ヘルスケアリート 運用会社向け指針整備 国交省初会合 6月末の完成目指す
住宅新報 2014年4月29日 号 16面

「ヘルスケアリートの活用に係るガイドライン検討委員会」の初会合
国土交通省は4月25日、「ヘルスケアリートの活用に係るガイドライン検討委員会」の初会合を開いた(写真)。弁護士や金融機関、運営事業者団体代表者らで構成する有識者会議。資産運用会社が、サービス付き高齢者向け住宅などヘルスケア施設をリート(不動産投資信託)の運用資産として組み込んでいく上で必要な体制整備や留意事項を整理する。6月末を目途にガイドラインとして完成させる予定だ。
座長には、牛島総合法律事務所の田村幸太郎弁護士が就いた。今回は、2月末に国交省が作成したガイドライン案をベースに議論した。対象施設の種類や、体制整備について特化型リートと総合型リートで差異を設けるべきかなどが論点となった。

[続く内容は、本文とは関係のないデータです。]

/-- The context of a task at its start (Table 14.10). `idx` is its index among the gang's tasks of its core. -/
def startTask (s : State) (g : Gang) (pkt core idx : Nat) (p : Part) : Part :=
  let x := g.lrec
  let h := g.head
  { Part.empty with
    ps := .ready, lastIssue := p.lastIssue, single := p.single, debugged := p.debugged, gang := p.gang, queue := p.queue, role := p.role
    slots := p.slots, accs := p.accs, wregs := p.wregs, tslen := p.tslen, segmax := p.segmax, wbase := p.wbase, tsbase := p.tsbase
    spbase := p.spbase, splen := p.splen, born := s.epoch + 1, entered := s.nextId, s := startS pkt, ft := startFt g
    coord := Vector.ofFn fun (l : Fin 8) => coordOf x core idx l.val
    tvec := if thTv h then absAddr (lrImofs x) (thTrap h) else 0x80000000
    at_ := Point.start (absAddr (lrImofs x) (thEntry h)) }

/-- Steps 2, 3 and 5 of the release on one core: the image, the flags, the core cache. -/
def readyCore (g : Gang) (s : State) (core : Nat) : State :=
  let x := g.lrec
  let s :=
    if lrKeep x then s
    else
      let c := getCore s core
      setCore s core { c with imem := putImem c.imem (4 * lrImofs x) (areaWords s (lrImage x) g.head) }
  let s := (List.range 64).foldl (fun s f => if (lrFmask x).testBit f then setFlag s core f (lrFval x) else s) s
  dropCache s core

/-- GANG_RELEASE (R353): every task of the gang on this chip becomes ready on one core clock. -/
def releaseStep (gid : Nat) (s : State) : State :=
  match mget s.gangs gid with
  | none => s
  | some g =>
    if !g.placed || g.released then s
    else
      let s := if lrKeep g.lrec then s else touchRead s (lrImage g.lrec) (areaOff g.head + thImlen g.head)
      let s := g.cores.foldl (readyCore g) s
      let pkt := ((mget s.pkts g.pkt).map Pkt.value).getD 0
      let s := g.tasks.foldl (fun s t =>
        let core := t.1 / 32
        let p := startTask s g pkt core t.2 (getPart s core (t.1 % 32))
        { setPart s core (t.1 % 32) p with nextId := s.nextId + 1 }) s
      let ids := tab g.tasks.length fun i => s.nextId - g.tasks.length + i
      let s := { s with gangs := mput s.gangs gid { g with released := true, numbers := ids } }
      match mget s.pkts g.pkt with
      | some p => putPkt s g.pkt { p with st := .running }
      | none => s

def execGangRelease (gid : Nat) (s : State) : Out := event (releaseStep gid) s

/-! Closing, boundaries, slices. -/

/-- Whether a waiting gang closes its cores now (R357). -/
def closeDue (s : State) (g : Gang) : Bool :=
  g.waiting && g.closed.isNone && (g.waits + s.limits.gangWait ≤ s.uclock || g.cores.any fun c => g.wantsChange (getCore s c))

/-- GANG_CLOSE (R357). -/
def closeStep (gid : Nat) (s : State) : State :=
  match mget s.gangs gid with
  | some g => if closeDue s g then { s with gangs := mput s.gangs gid { g with closed := some s.uclock } } else s
  | none => s

def execGangClose (gid : Nat) (s : State) : Out := event (closeStep gid) s

/-- Whether a gang's boundary change of a core may be made now (R216): the core is quiet, and no gang that closed before
waits for it. -/
def changeDue (s : State) (gid : Nat) (g : Gang) (core : Nat) : Bool :=
  g.waiting && g.closed.isSome && g.cores.contains core && g.wantsChange (getCore s core) && coreQuiet s core && !barred s gid g core

/-- POOL_BOUNDARY_CHANGE (R216): one step; the core cache is empty and the scratchpad undefined after it. -/
def boundsStep (core b1 b2 b3 : Nat) (s : State) : State :=
  if s.gangs.any fun e => changeDue s e.1 e.2 core && lrBounds e.2.lrec == some (b1, b2, b3) then
    setCore s core { getCore s core with b1 := b1, b2 := b2, b3 := b3, cache := [], scratch := [], spWas := [], bepoch := s.epoch + 1 }
  else s

def execPoolBoundaryChange (core b1 b2 b3 : Nat) (s : State) : Out :=
  event (boundsStep core b1 b2 b3) s

/-- SLICE_START (R355): slices are counted from reset. -/
def execSliceStart (s : State) : Out := event (fun s => { s with slice := s.clock / s.limits.slice }) s

/-! Swaps at yield points (R356). -/

/-- Bytes of a context's image in the shadow store (R382). -/
def imageLen (p : Part) : Nat :=
  4096 * ceilDiv (16384 + 512 * p.wregs + 65536 * popc p.accs.toNat 8 + 16 * p.tslen + p.tslen / 8) 4096

/-- Whether the shadow store of a core's die has room for an image. -/
def shadowRoom (s : State) (core len : Nat) : Bool :=
  sumOf ((s.shadow.filter fun e => e.2.core / 64 == core / 64).map fun e => e.2.len) + len ≤ 32 * 2 ^ 20

/-- The candidates of queues of a higher rank that wait for resources which a resident task holds (R356). -/
def waitersAbove (s : State) (core part : Nat) : List Cand :=
  let t := getPart s core part
  let c := getCore s core
  let above (q : Nat) : Bool := rankOfQueue s t.queue < rankOfQueue s q
  let lacks (n : Nat) (h : Shape) : Bool := holdsLacking (residents s core) c.b1 n h t
  ((s.shadow.filter fun e => !e.2.forced && e.2.core == core && above e.2.ctx.queue && lacks 1 (ctxShape e.2.ctx)).map fun e =>
      taskCand s e.2) ++
    ((s.gangs.filter fun e =>
        e.2.waiting && e.2.cores.contains core && above e.2.queue && lacks (launchParts e.2.lrec) (thShape e.2.head) &&
        !e.2.wantsChange c).map fun e => gangCand s e.1 e.2)

/-- The candidate for which a task at a yield point is swapped out, where its next run does not fit (R356). -/
def yieldsTo (s : State) (core part : Nat) : Option Cand :=
  let p := getPart s core part
  if !p.atYield || runFits s p.nexty || !shadowRoom s core (imageLen p) then none else chosen s (waitersAbove s core part)

/-- What a task frees on a core is held for a candidate. -/
def holdFor (s : State) (core : Nat) (c : Cand) : State :=
  match c.gang with
  | some gid =>
    match mget s.gangs gid with
    | some g => { s with gangs := mput s.gangs gid { g with holds := g.holds ++ [core] } }
    | none => s
  | none => { s with shadow := s.shadow.map fun e => (e.1, { e.2 with held := e.2.held || e.2.ctx.entered == c.order }) }

/-- The decision at a yield point: the task is to be pre-empted, and what it frees is held for the candidate. -/
def yieldSwap (s : State) (core part : Nat) : State :=
  let p := getPart s core part
  match yieldsTo s core part with
  | none => setPart s core part { p with atYield := false }
  | some c => holdFor (setPart s core part { p with atYield := false, preempt := some (p.preempt.getD false) }) core c

end Sys2Proof.Machine
end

今回の案では対象施設として、これまでに一部リートにおいて取得実績のある、サービス付き高齢者向け住宅や有料老人ホーム、認知症高齢者グループホームを想定。資産運用会社に必要な体制としては、ヘルスケア施設の取引を行う場合、事業特性を十分に理解している専門家の意見を取り入れるようにするため、(1)責任者クラスにそういった人材を配置する(2)外部専門家からの助言を受ける(3)資産の取得・売却を決定する投資委員会において外部専門家の意見を聴取する――のいずれかを満たすことを掲げている。委員からは、「『事業特性』の内容を例示したほうが分かりやすい」「ヘルスケア分野の専門家はまだ多くはないため、人材育成も課題の一つ」といった意見が出た。